EXERCISE DIRECTIONS –
Give the lines below again exactly, starting with the line that holds "(30_encoding.md R72). -/" and going on through the line that holds "command offered. -/".

SOURCE MATERIAL –
-- ==== Sys2Proof/Syntax.lean ====
section
/-! DEFINITION. The five commands, one constructor per row of spec/opcode_table.json (30_encoding.md R72). -/

namespace Sys2Proof

/-- A command with the operands its rule takes (R72, R73). The reserved opcodes 101, 110, 111 name no command
(R74): the decoder rejects them. -/
inductive Instr where
  /-- `NOP`, R165. -/
  | nop
  /-- `INIT`, R166. `N16`: `key0 = seed0`, `key1 = seed_fsm_r2`, `key2` unused (0).
  `W32`: `key0 = seed0`, `key1 = seed_fsm_r1`, `key2 = seed_fsm_r2`. -/
  | init (key0 key1 key2 : BitVec 32)
  /-- `GEN`, R167. -/
  | gen
  /-- `XORB`, R168. -/
  | xorb (din : Byte)
  /-- `MSG`, R169. -/
  | msg
deriving DecidableEq, Repr

end Sys2Proof
end

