-- ==== Sys2Proof/Tests/Slice0.lean ====
section
/-! SUPPORT. The model's own tests: values of 95_test_vectors.md, words written out from 30_encoding.md, and a witness
for every statement that has hypotheses. -/

namespace Sys2Proof.Tests

open Sys2Proof Sys2Proof.Machine Sys2Proof.SpecText

/-! ### Helpers -/

/-- A keyed core of the variant, at a lane, with a word in `KS` and a byte in `DOUT`. -/
def keyedCore (v : Variant) (k0 k1 k2 : BitVec 32) (lane : Lane v) (ks : Word v) : State :=
  { State.resetOf v with
    regs := { (State.resetOf v).regs.loadKey (keyWord v k0) (keyWord v k1) (keyWord v k2) with
      ks := ks, lane := lane } }

/-- The next state, if there is one. -/
def nextOf (o : Host.Outcome State Fault Refusal) : Option State :=
  match o with
  | .next t => some t
  | .fault _ => none
  | .refused _ => none

/-- A number read from the next state. -/
def readNext (f : State → Nat) (o : Host.Outcome State Fault Refusal) : Option Nat := (nextOf o).map f

/-- The words of the LFSR as numbers. -/
def lWords (s : State) : List Nat := (s.regs.l.toList).map BitVec.toNat

/-- An edge that offers a command. -/
def offering (p : Ports) (done : Bool) : Edge := { rst := false, valid := true, ports := p, done := done }

/-- An edge with no command offered. -/
def quiet (done : Bool) : Edge := { rst := false, valid := false, ports := tablePorts 0 0, done := done }

/-- An edge with `rst = 1`. -/
def resetPulse : Edge := { rst := true, valid := false, ports := tablePorts 0 0, done := false }

/-- A core right after reset, with what comes at the next edges. -/
def withEdges (v : Variant) (es : List Edge) : State := { State.resetOf v with edges := es }

/-- The ports of a `GEN`. -/
def genPorts : Ports := ⟨0b010#3, 0, 0, 0, 0⟩

/-- The ports of an `INIT` with all-zero keys. -/
def initPorts : Ports := ⟨0b001#3, 0, 0, 0, 0⟩

/-! ### Well-formedness: each check refuses an ill-formed term -/

theorem test_wf_key0_too_wide : WellFormed .n16 (.init 0x10000 0 0) = false := by decide
theorem test_wf_key1_too_wide : WellFormed .n16 (.init 0 0x10000 0) = false := by decide
theorem test_wf_key2_absent : WellFormed .n16 (.init 0 0 1) = false := by decide
theorem test_wf_narrow_init : WellFormed .n16 (.init 0xFFFF 0xFFFF 0) = true := by decide
theorem test_wf_wide_init : WellFormed .w32 (.init 0xFFFFFFFF 0x10000 1) = true := by decide

/-! ### Decode: words written out from the opcode map (R72) and the operand ports (R73) -/

theorem test_decode_nop : decode .n16 ⟨0b000#3, 0, 0, 0, 0⟩ = .ok .nop := by decide
theorem test_decode_init_n16 :
    decode .n16 ⟨0b001#3, 0x99991234, 0xABCD, 0x77, 0x41⟩ = .ok (.init 0x1234 0xABCD 0) := by decide
theorem test_decode_init_w32 :
    decode .w32 ⟨0b001#3, 0x01234567, 0x89ABCDEF, 0xFEDCBA98, 0⟩ =
      .ok (.init 0x01234567 0x89ABCDEF 0xFEDCBA98) := by decide
theorem test_decode_gen : decode .w32 ⟨0b010#3, 0, 0, 0, 0⟩ = .ok .gen := by decide
theorem test_decode_xorb : decode .w32 ⟨0b011#3, 0, 0, 0, 0x41⟩ = .ok (.xorb 0x41) := by decide
theorem test_decode_msg : decode .n16 ⟨0b100#3, 0, 0, 0, 0⟩ = .ok .msg := by decide
theorem test_decode_reserved_first : decode .n16 ⟨0b101#3, 0, 0, 0, 0⟩ = .error (.illegalOp 0b101#3) := by decide
theorem test_decode_reserved_last : decode .w32 ⟨0b111#3, 0, 0, 0, 0⟩ = .error (.illegalOp 0b111#3) := by decide
theorem test_table_words :
    [0, 1, 2, 3, 4, 5].map (decodeTableWord 8) =
      [some .nop, some (.init 0 0 0), some .gen, some (.xorb 0), some .msg, none] := by decide

/-! ### S-box, substitution, LFSR, FSM (V1 to V4) -/

theorem test_sbox :
    [0x00, 0x01, 0x10, 0x53, 0x7F, 0x80, 0xFE, 0xFF].map sbox =
      [0x63, 0x7C, 0xCA, 0xED, 0xD2, 0xCD, 0xBB, 0x16] := by decide
theorem test_sbox_formula : gmul 0x53 0xCA = 0x01 ∧ affine 0xCA = 0xED := by decide
theorem test_sub_16 : [0x0000#16, 0xFFFE#16, 0x1234#16, 0xFF00#16].map (subWord .n16) =
    [0x6363#16, 0x16BB#16, 0xC918#16, 0x1663#16] := by decide
theorem test_sub_32 : [0x00112233#32, 0xDEADBEEF#32].map (subWord .w32) = [0x638293C3#32, 0x1D95AEDF#32] := by
  decide
theorem test_mix : [0x1#32, 0x80000000#32, 0x00800000#32, 0xFFFFFFFF#32, 0x12345678#32].map mix32 =
    [0x200#32, 0#32, 0#32, 0xFFFFFE00#32, 0x68ACF000#32] := by decide
theorem test_feedback_n16 :
    Machine.feedback .n16 (Vector.ofFn fun i : Fin 16 => (1#16 <<< i.val)) = 0x0209#16 := by decide +kernel
theorem test_feedback_w32 :
    Machine.feedback .w32 (Vector.ofFn fun i : Fin 16 => (1#32 <<< i.val)) = 0x01100A00#32 := by decide +kernel
theorem test_fsm_n16 : fsmAdvance (v := .n16) 0x1234#16 0x5678#16 0x9ABC#16 = (0x303E#16, 0xB1BC#16) := by
  decide +kernel
theorem test_fsm_w32 :
    fsmAdvance (v := .w32) 0x01234567#32 0x89ABCDEF#32 0xFEDCBA98#32 = (0xF199FED6#32, 0xA762BDDF#32) := by
  decide +kernel
theorem test_lfsr_advance_n16 :
    (lfsrAdvance (v := .n16) #v[0x1234, 0x091A, 0x048D, 0x0246, 0x0123, 0x0091, 0x0048, 0x0024, 0x0012, 0x0009,
      0x0004, 0x0002, 0x0001, 0, 0, 0]).toList.map BitVec.toNat =
      [0x091A, 0x048D, 0x0246, 0x0123, 0x0091, 0x0048, 0x0024, 0x0012, 0x0009,
      0x0004, 0x0002, 0x0001, 0, 0, 0, 0x107B] := by decide +kernel

/-! ### Commands, one step each (V5, V6, V7) -/

/-- V5.5: the `N16` key schedule. -/
theorem test_init_n16 :
    (nextOf (exec (.init 0x1234 0xABCD 0) (State.resetOf .n16))).map
      (fun t => (lWords t, t.regs.r1.toNat, t.regs.r2.toNat, t.regs.status.toNat)) =
    some ([0x1234, 0x091A, 0x048D, 0x0246, 0x0123, 0x0091, 0x0048, 0x0024, 0x0012, 0x0009, 0x0004, 0x0002, 0x0001,
      0, 0, 0], 0xFFFF, 0xABCD, 0x01) := by decide +kernel

/-- V5.2: the `W32` key schedule. -/
theorem test_init_w32 :
    (nextOf (exec (.init 0x01234567 0x89ABCDEF 0xFEDCBA98) (State.resetOf .w32))).map
      (fun t => ((lWords t).take 4, (lWords t).drop 14, t.regs.r1.toNat, t.regs.r2.toNat)) =
    some ([0x01234567, 0x00224466, 0x03214765, 0x02204664], [0x0F2D4B69, 0x0E2C4A68], 0x89ABCDEF, 0xFEDCBA98) := by
  decide +kernel

/-- V5.5: the first `GEN`. -/
theorem test_gen_n16 :
    (nextOf (exec .gen (keyedCore .n16 0x1234 0xABCD 0 ⟨0, by decide⟩ 0))).map
      (fun t => (t.regs.ks.toNat, t.regs.r1.toNat, t.regs.r2.toNat, (lWords t).drop 15)) =
    some (0x4606, 0x0000, 0x1616, [0x107B]) := by decide +kernel

/-- V5.2: the first `GEN`. -/
theorem test_gen_w32 :
    (nextOf (exec .gen (keyedCore .w32 0x01234567 0x89ABCDEF 0xFEDCBA98 ⟨0, by decide⟩ 0))).map
      (fun t => (t.regs.ks.toNat, t.regs.r1.toNat, t.regs.r2.toNat, (lWords t).drop 15)) =
    some (0x6827E7A8, 0x79057E5C, 0xA762BDDF, [0x0C0C0C00]) := by decide +kernel

/-- V7: `GEN` before a key is loaded. -/
theorem test_gen_unkeyed : readNext (·.regs.status.toNat) (exec .gen (State.resetOf .n16)) = some 0x22 := by
  decide +kernel

/-- V6: `XORB 41` at `LANE = 0` generates `4606`. -/
theorem test_xorb_generates :
    (nextOf (exec (.xorb 0x41) (keyedCore .n16 0x1234 0xABCD 0 ⟨0, by decide⟩ 0))).map
      (fun t => (t.regs.dout.toNat, t.regs.ks.toNat, t.regs.lane.val)) = some (0x07, 0x4606, 1) := by decide +kernel

/-- V6: `XORB 42` at `LANE = 1` uses the low lane of `KS` and wraps the lane. -/
theorem test_xorb_uses_ks :
    (nextOf (exec (.xorb 0x42) (keyedCore .n16 0x1234 0xABCD 0 ⟨1, by decide⟩ 0x4606))).map
      (fun t => (t.regs.dout.toNat, t.regs.ks.toNat, t.regs.lane.val, (lWords t).take 1)) =
    some (0x44, 0x4606, 0, [0x1234]) := by decide +kernel

/-- V7: `INIT` after an error leaves `ERR` and `ECAUSE`. -/
theorem test_init_keeps_error :
    readNext (·.regs.status.toNat) (exec (.init 0 0 0) ((State.resetOf .n16).raiseError .notKeyed)) = some 0x23 := by
  decide +kernel

/-- R169: `MSG` clears the lane and keeps `KS`. -/
theorem test_msg :
    (nextOf (exec .msg (keyedCore .w32 0 0 0 ⟨3, by decide⟩ 0x225173E5))).map
      (fun t => (t.regs.lane.val, t.regs.ks.toNat)) = some (0, 0x225173E5) := by decide +kernel

/-- R165. -/
theorem test_nop : nextOf (exec .nop (State.resetOf .w32)) = some (State.resetOf .w32) := by decide +kernel
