/-- The registers common to every block (R535, R514). -/
def commonFields : List Fld :=
  [voteFix_fixed, voteFix_split, blockId_kind, blockId_index, blockStatus_busy, blockStatus_dropped,
   blockErr_busyWr, blockErr_badAccess]
/-- The event-counter registers (R549). -/
def evFields : List Fld :=
  [evc_count, evsel_src, evctrl_en, evctrl_chain, evovf_ovf]
/-- The device block (R536, R595). -/
def devFields : List Fld :=
  [devId_variant, devId_stepping, devSize_cells, devSize_links, serial_serialLo, serial_serialHi,
   hbmGranules_count, bootStatus_stage, bootStatus_code, bootStatus_detail, dieReady_mills, dieReady_landa,
   dieReady_landb, accessErr_unmapped, accessErr_notReady, pwrCtrl_cap, pwrCtrl_aclkMax, pwrCtrl_brakeSteps,
   pwrCtrl_tjLimit, pwrStatus_k, pwrStatus_power, pwrStatus_capMiss, pwrStatus_hold, temp_tj, temp_hbm,
   brake_count, brake_rails, brake_active, brakeTime_nsLo, brakeTime_nsHi, resetCause_cause, resetCause_rail]
/-- A Cell block. -/
def cellFields : List Fld :=
  [matChecks_count, matMismatch_count, matMismatch_fails, matDropped_disturbed, matDropped_brake,
   matSat_count, matSat_sticky, matSatLast_tile, matSatLast_descIndex, matSatLast_context, matSatLast_valid,
   expBuf_offset, expBufSize_bytes, expStall_aclk, expRefused_overrun, expRefused_underrun]
/-- A Mill block. -/
def millFields : List Fld :=
  [hbmCe_count, hbmUe_count, hbmUe_unmappedWr, hbmRetire_used0, hbmRetire_used1, hbmRetire_full,
   hbmLastUe_offsetLo, hbmLastUe_offsetHi, hbmLastUe_valid, omaHeld_depth0, omaHeld_depth1, omaRefused_count,
   omaOverdue_count, omaSat_count, omaSat_sticky, truState_run, truState_parked, truPivots_notPos,
   truPivots_ill, truRetries_count, truParks_count, truWaits_count, truResid_fails, truResid_notConv,
   sideDropped_count, jbSteps_count, jbFails_infeas, jbFails_halts, jbCdrop_count, sawCoded_count,
   sawStored_count, sawBytes_kib]
/-- The registers that both Landings hold (R392, R393, R451). -/
def landFields : List Fld :=
  [linkState_state, linkState_mode, linkState_cause, linkState_fast, linkPeer_chip, linkPeer_link,
   linkPeer_stand, linkPeer_valid, linkCe_count, linkUe_count, linkCrc_frame, linkCrc_chain,
   linkResends_count, linkDup_count, linkRtt_ns, linkForeign_count, linkCtrl_enable, linkCtrl_busy,
   groupCtrl_mode, groupCtrl_minLinks, groupCtrl_retrain, groupCtrl_farRefused, kerfStatus_rngFail,
   kerfStatus_stall0, kerfStatus_stall1, kerfCtrl_rngRestart, kerfBlocks_count]
/-- The Landing A block. Part 1. -/
def landAFields1 : List Fld :=
  [ctxBase_baseLo, ctxBase_baseHi, ctxCount_count, ringCtrl_enable, ringCtrl_draining, ctxCtrl_context,
   ctxCtrl_action, ctxCtrl_busy, ctxNewHead_head, msixGap_us, ctxOverflow_count, ctxSpills_count,
   dbIgnored_count, ovq_depth, ovq_peak, jobSeed_seedLo, jobSeed_seedHi, sclBase_baseLo, sclBase_baseHi,
   sclCtrl_count, sclCtrl_errEntry, sclCtrl_err, sclCtrl_enable, nfCtrl_policy, nfStatus_flag,
   nfStatus_local, nfStatus_skipped, audit_interval, auditCount_count, omaCtrl_overdueUs, omaGroups_open,
   truBase_baseLo, truBase_baseHi, truCtrl_count, sideBase_baseLo, sideBase_baseHi, sideCtrl_count,
   jbLoop_active, jbLoop_overrun, jbResets_count]
/-- The Landing A block. Part 2. -/
def landAFields2 : List Fld :=
  [step_idLo, step_idHi, paramBase_baseLo, paramBase_baseHi, paramCtrl_count, skidBase_baseLo,
   skidBase_baseHi, skidCtrl_pages, skidUsed_pages, skidEntries_used, skidEntries_peak, skidFull_count,
   yardIn_pages, yardOut_pages, replicaCmps_run, replicaCmps_mismatch, axis_len, axis_cut, axis_plus,
   axis_minus, axis_next, axis_prev, axis_coord, axisCtrl_enable, axisCtrl_err, axisCtrl_errAxis,
   pan_stageLo, pan_stageHi, pan_slowLo, pan_slowHi, pan_pages, pan_slots, pan_lifo, pan_nblk, pan_enable,
   pan_outSem, pan_outDone, pan_inSem, pan_inDone, pan_digLo]
/-- The Landing A block. Part 3. -/
def landAFields3 : List Fld :=
  [pan_digHi, pan_outCount, pan_inCount, pan_fillLo, pan_fillHi, pan_err, pan_halted, pan_refetch,
   drlPieces_count, drlResends_count, drlSwitch_groups, drlSwitch_failed, tickCtrl_period, tickCtrl_run,
   tickNow_idLo, tickNow_idHi, timeNow_nsLo, timeNow_nsHi, slotBase_baseLo, slotBase_baseHi, slotCtrl_count,
   slotCtrl_errEntry, slotCtrl_err, slotCtrl_enable, slotIdle_count, slotSpill_count, cdcMerged_count,
   standCtrl_armed, standCtrl_fault, standCtrl_topoDone, standCtrl_faultChip, standFault_link,
   standFault_cause, far_peerChip, far_peerStand, far_err, far_valid, far_primary, far_secondary, far_route]
/-- The Landing A block. Part 4. -/
def landAFields4 : List Fld :=
  [far_state, far_unacked, far_failovers, routeCtrl_mode, routeCtrl_enable, routeCtrl_err, routeBase_baseLo,
   routeBase_baseHi, routeDrop_count, chainStatus_settled, chainStatus_hops0, chainStatus_parent,
   chainResends_count, semBadWr_count, keyImportAddr_addrLo, keyImportAddr_addrHi, keyImport_slot,
   keyImport_go, keyImport_result, keyImport_busy, keyClear_slot, keyClear_refused, keySeq_seqLo,
   keySeq_seqHi, keySlots_loaded, sess_curEpoch, sess_curSlot, sess_prevSlot, sess_prevLive, sess_hasCur,
   sess_encrypt, sess_nextSlot, sess_nextValid, sess_roll, sess_rollPending, sess_rollNeeded, sess_authHalt,
   sess_err, sess_busy, sess_graceMs]
/-- The Landing A block. Part 5. -/
def landAFields5 : List Fld :=
  [sess_oldEpoch, sess_authFails, sess_plainDrop, rotId_idLo, rotId_idHi, rotStep0_stepLo, rotStep0_stepHi,
   rotCtrl_h, rotCtrl_stale, rotCtrl2_lag, rotCtrl2_graftWindow, rotCtrl2_basisEvery, rotTable_baseLo,
   rotTable_baseHi, rotCount_count, rotReport_chip, rotReport_self, ledgerBase_baseLo, ledgerBase_baseHi,
   ledgerCap_count, ledgerHead_entry, ledgerTail_entry, ledgerWaits_count, rotStage_baseLo, rotStage_baseHi,
   rotStagePages_pages, anchorRot_rotLo, anchorRot_rotHi, rotStatus_split, rotStatus_digestBad,
   rotStatus_outcome, rotRefused_nf, rotRefused_other, rotLate_stale, rotLate_late, rotGenMiss_count,
   exchCoded_count, exchStored_count, exchRefused_overrun, exchRefused_underrun]
/-- The Landing A block. Part 6. -/
def landAFields6 : List Fld :=
  [part_stand, part_state, part_session, part_joinRot, part_lostRot, part_lastRot, tallyBase_baseLo,
   tallyBase_baseHi, tallyCtrl_cap, tallyCtrl_enable, tallySign_every, tallySign_queued, tallySign_busy,
   tallyState_open, signWaits_count, faultBase_baseLo, faultBase_baseHi, faultCtrl_cap, faultHead_index,
   faultTail_indexLo, faultTail_indexHi, faultLost_count, evdBase_baseLo, evdBase_baseHi, evdCtrl_every,
   evdCtrl_cap, evdHead_index, evdTail_indexLo, evdTail_indexHi, evdLost_count]
/-- The Landing A block. -/
def landAFields : List Fld := landAFields1 ++ landAFields2 ++ landAFields3 ++ landAFields4 ++ landAFields5 ++ landAFields6
/-- The Landing B block. -/
def landBFields : List Fld :=
  [timeCtrl_leadRank, timeCtrl_lead, timeCtrl_gnssEn, timeCtrl_setRefused, timeCtrl_ppsWidth, timeCtrl_busy,
   timeStatus_state, timeStatus_activeRank, timeStatus_activeLead, timeOffset_ns, holdover_sec,
   timeFailovers_count, gnssErrs_todBad, gnssErrs_ppsMissing, timeSet_nsLo, timeSet_nsHi, gnssDelay_ns,
   cdcMergedB_count]

end Reg

end Sys2Proof.Machine
end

RESPONSE AREA –
/-! DEFINITION. The five commands, one constructor per row of spec/opcode_table.json (30_encoding.md R72). -/

namespace Sys2Proof

/-- A command with the operands its rule takes (R72, R73). The reserved opcodes 101, 110, 111 name no command
(R74): the decoder rejects them. -/
inductive Instr where
  /-- `NOP`, R165. -/
  | nop
  /-- `INIT`, R166. `N16`: `key0 = seed0`, `key1 = seed_fsm_r2`, `key2` unused (0).
  `W32`: `key0 = seed0`, `key1 = seed_fsm_r1`, `key2 = seed_fsm_r2`. -/
  | init (key0 key1 key2 : BitVec 32)
  /-- `GEN`, R167. -/
  | gen
  /-- `XORB`, R168. -/
  | xorb (din : Byte)
  /-- `MSG`, R169. -/
  | msg
deriving DecidableEq, Repr

end Sys2Proof
end

-- ==== Sys2Proof/Tests/Slice0.lean ====
section
/-! SUPPORT. The model's own tests: values of 95_test_vectors.md, words written out from 30_encoding.md, and a witness
for every statement that has hypotheses. -/

namespace Sys2Proof.Tests

open Sys2Proof Sys2Proof.Machine Sys2Proof.SpecText

/-! ### Helpers -/

/-- A keyed core of the variant, at a lane, with a word in `KS` and a byte in `DOUT`. -/
def keyedCore (v : Variant) (k0 k1 k2 : BitVec 32) (lane : Lane v) (ks : Word v) : State :=
  { State.resetOf v with
    regs := { (State.resetOf v).regs.loadKey (keyWord v k0) (keyWord v k1) (keyWord v k2) with
      ks := ks, lane := lane } }

/-- The next state, if there is one. -/
def nextOf (o : Host.Outcome State Fault Refusal) : Option State :=
  match o with
  | .next t => some t
  | .fault _ => none
  | .refused _ => none

/-- A number read from the next state. -/
def readNext (f : State → Nat) (o : Host.Outcome State Fault Refusal) : Option Nat := (nextOf o).map f

/-- The words of the LFSR as numbers. -/
def lWords (s : State) : List Nat := (s.regs.l.toList).map BitVec.toNat

/-- An edge that offers a command. -/
def offering (p : Ports) (done : Bool) : Edge := { rst := false, valid := true, ports := p, done := done }

/-- An edge with no command offered. -/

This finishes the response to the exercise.